Bisher
bin ich noch gar nicht dazu gekommen, über einen weiteren Ausflug raus aus der
Hauptstadt zu berichten, nämlich nach Westen an die polnische Grenze, nach
Grodno. Anlass für diese Reise war die 100-Jahr-Feier am 21. September 2012 der
dortigen evangelischen Kirche (was übrigens auf russisch auch so heißt, wenn
eine protestantische Gemeinde gemeint ist).
Die
dortige Gemeinde mit ihrem
jungen Pfarrer Wladimir Tatarnikow ist die einzige in Belarus, die über ein
eigenes Gotteshaus verfügt. Die anderen, wenigen protestantischen Gruppen von
Gläubigen, treffen sich in wechselnd angemieteten Räumen, wie z.B. in Minsk, wo
im Winter kein Gottesdienst stattfinden, weil nicht geheizt werden kann. Die
evangelische Kirche des Landes ist zersplittert in eine selbständige
Lutherische Kirche, einige unabhängige Gemeinden und die lutherische
Gemeinde in Grodno, die enge Beziehungen zur EKD unterhält.
Der
vormalige deutsche Botschafter, Dr. Christof Weil, hatte sich persönlich für
die Erhaltung der St. Johanniskirche eingesetzt, der jetzt finanzielle Mittel
aus Deutschland von der EKD, dem Auswärtigen Amt, der Evangelischen Kirchengemeinde
in Berlin-Frohnau sowie privater Sponsoren zukommen. Neue Kirchenbänke kamen
von einer Gemeinde in Hannover. Die Kirche war 1779 von deutschen Kaufleuten
gegründet und 1912 neu gestaltet worden. Zwischen 1944 und 1994 befand sich
dort ein Archiv.
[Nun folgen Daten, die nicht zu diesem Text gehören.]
-- ==== Sys2Proof/Machine/StationOps.lean ====
section
/-! DEFINITION. What the Station Controllers share (chapter 5): the motion conditions, the tasks they hand on, and the
discarding of plans, traces and scans. -/

namespace Sys2Proof.Machine

/-! ### The motion conditions -/

/-- A head's node has a role and condition ACTIVE (R95). -/
def headAvailable (s : State) (h : HeadId) : Bool :=
  s.loop.table.any (fun e => e.role == some (.head h)) && (s.head h).condition == .active

/-- The motion conditions of a station, in order, with the head condition given (R95). Lift and clamp are judged as they stand,
also where their loop-up notices are still to be taken (DESIGN CHOICE, log entry 52). -/
def motionConditions (s : State) (st : StationId) (headOk : HeadState → Bool) : List (Bool × Reason) :=
  [(s.heads.loopUp, .loopNotRunning),
   ((headsOf st).all (headAvailable s), .nodeUnavailable),
   (s.lift.state == .raised, .liftNotRaised),
   ((s.clamp st).state == .closed, .clampNotClosed),
   ((headsOf st).all (fun h => headOk (s.head h).state), .wrongState),
   (s.zone.zone == .clear, .zoneBreached),
   (s.zone.stop == .healthy, .stopped)]

/-- The head is PARKED (R95). -/
def headParked (x : HeadState) : Bool := x == .parked

/-- The head is PAUSED or PARKED, the resume form (R95). -/
def headResumable (x : HeadState) : Bool := x == .paused || x == .parked

/-! ### Tasks -/

/-- The start point of a walk or scan task, or the first pass with its lateral start. -/
def taskStart : HeadTask → Option Cursor
  | .walk start => some start
  | .scan _ start => some start
  | .passes list lateral => (list.head?).map (fun p => .pass p.number lateral)

/-- A station hands Head Control a task for one of its heads: in the same event the head's walk cursor becomes the
task's start point and its part-complete mark is cleared (R103). -/
def handTask (s : State) (h : HeadId) (t : HeadTask) : State :=
  let x := s.station h.station
  send (s.setStation h.station { x with cursor := x.cursor.set h.side (taskStart t), part := x.part.set h.side false })
    [.task h t]

/-- The start point of a trace walk (R112). -/
def walkStart : Cursor := .point .lateral 0

/-- The start point of a scan: the DATUM phase, whose one point is lateral point 70 (R137). -/
def scanStart : Cursor := .point .datum 70

/-- Both heads of a station are handed a task each. -/
def handTasks (s : State) (st : StationId) (t : Side → HeadTask) : State :=
  handTask (handTask s ⟨st, .L⟩ (t .L)) ⟨st, .R⟩ (t .R)

/-- The station's operation is at an end: no operation in hand, no prior state, no cursors and no part marks. -/
def endOperation (x : Station) : Station :=
  { x with operation := none, prior := none, cursor := .both none, part := .both false }

/-- A notice that a head's work sends to its station or to the Trace Unit. -/
def isHeadResult (st : StationId) : Notice → Bool
  | .traceSamples h _ _ => h.station == st
  | .scanSamples h _ _ => h.station == st
  | .passDone h _ => h.station == st
  | .taskDone h _ => h.station == st
  | _ => false

/-- An abandon is taken before the results still under way from the station's heads: none of them is handed to the
station any more, and the withdraw notice goes to Head Control (R98; DEDUCED, log entry 14). -/
def withdrawHeads (s : State) (st : StationId) : State :=
  send (s.setNotices (s.notices.filter (fun n => !isHeadResult st n))) [.withdraw st]

/-! ### Plans -/

/-- The plan under a slot's name. -/
def Planner.get (p : Planner) : PlanSlot → Option Plan
  | .one => p.one
  | .two => p.two

def Planner.set (p : Planner) (slot : PlanSlot) (x : Option Plan) : Planner :=
  match slot with
  | .one => { p with one := x }
  | .two => { p with two := x }

/-- The plan that a station's plan reference names. -/
def planOf (s : State) (st : StationId) : Option Plan := (s.station st).plan.bind (fun slot => s.planner.get slot)

/-- A station's share. -/
def shareOf (s : State) (st : StationId) : Option Share := (planOf s st).bind (fun p => p.shares.get st)

/-- The state with a station's share replaced in its plan. -/
def setShare (s : State) (st : StationId) (x : Share) : State :=
  match (s.station st).plan with
  | none => s
  | some slot =>
    match s.planner.get slot with
    | none => s
    | some p => s.setPlanner (s.planner.set slot (some { p with shares := p.shares.set st (some x) }))

/-- A share is CONDEMNED. -/
def shareCondemned (x : Option Share) : Bool :=
  match x with
  | none => false
  | some y => y.outcome == .condemned

/-- A station's share is discarded. A CONDEMNED share of the same plan goes with it, its station staying CONDEMNED
with no plan reference (R147); the plan object is released when no share remains (R148). -/
def releaseShare (s : State) (st : StationId) : State :=
  match (s.station st).plan with
  | none => s
  | some slot =>
    let t := s.setStation st { s.station st with plan := none }
    match s.planner.get slot with
    | none => t
    | some p =>
      let other := otherStation st
      let shares := p.shares.set st none
      if shareCondemned (shares.get other) then
        (t.setPlanner (s.planner.set slot none)).setStation other { t.station other with plan := none }
      else if (shares.get other).isNone then t.setPlanner (s.planner.set slot none)
      else t.setPlanner (s.planner.set slot (some { p with shares := shares }))

/-- The other station holds a share of the same joint plan and stands PLANNED or HELD with a reservation of 0 (R94). -/
def idlePartner (s : State) (st : StationId) : Bool :=
  let o := s.station (otherStation st)
  (s.station st).plan.isSome && o.plan == (s.station st).plan && (o.work == .planned || o.work == .held) &&
    o.reservation == 0

/-- A station becomes TRACED, its share gone. -/
def becomeTraced (s : State) (st : StationId) : State :=
  s.setStation st { s.station st with work := .traced, held := none }

/-- The station's plan, or its share of a joint plan, is discarded, and an idle partner's share with it, whose station
becomes TRACED (R94, R112). -/
def discardPlan (s : State) (st : StationId) : State :=
  let t := releaseShare s st
  if idlePartner s st then becomeTraced (releaseShare t (otherStation st)) (otherStation st) else t

/-- The station's trace records and scan results are discarded (R94, R100). -/
def discardTrace (s : State) (st : StationId) : State :=
  (s.setTraceUnit st emptyTrace).setStation st { s.station st with results := none }

end Sys2Proof.Machine
end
Erst 1995 erhielt die kleine Gemeinde das Gotteshaus zurück.
Bei
der Feier am 10. Juni waren viele Deutsche, meist aus Minsk, aber auch viele
Einwohner Grodnos, je ein Vertreter der orthodoxen und der katholischen Kirche
sowie die Pfarrerin der Evangelischen Kirchengemeinde in Berlin-Frohnau
anwesend. Allein der Vertreter der streng gläubigen jüdischen Gemeinde war
nicht anwesend. Nach einem Gottesdienst blieb es dem Nuntius des Papstes
überlassen, das Ereignis auch politisch einzuordnen. Mit den Worten „Unsere
Dimension ist die Ewigkeit“ verwies er alle Versuche politischer Einmischung
und Beeinträchtigung des religiösen Lebens in Belarus von sich. Im November
2013 begann die Aussensanierung der Kirche.
Am 7. Juni 2014 fand die Weihe der neuen Orgel, welche zwei Monate zuvor
aus Deutschland gebracht wurde, statt. Bisher wurde die Gemeinde durch einen
Synthesizer beschallt. Die Suche nach einer alten Orgel in Deutschland war gar
nicht einfach, doch man fand ein passendes Instrument in Frankfurt am Main. Die
Orgel befand sich in einer Kirche, die an die Serbisch-Orthodoxe Gemeinde verkauft
wurde. Die weißrussischen Behörden genehmigten schliesslich den Transport und
das zerlegte Instrument wurde nach Grodno gebracht. Eine zweimonatige Montage
vor Ort erfolge ehe die Weihe stattfinden konnte. Endlich gab es wieder eine
Orgel, nachdem die alte im Jahre 1940 zerstört wurde.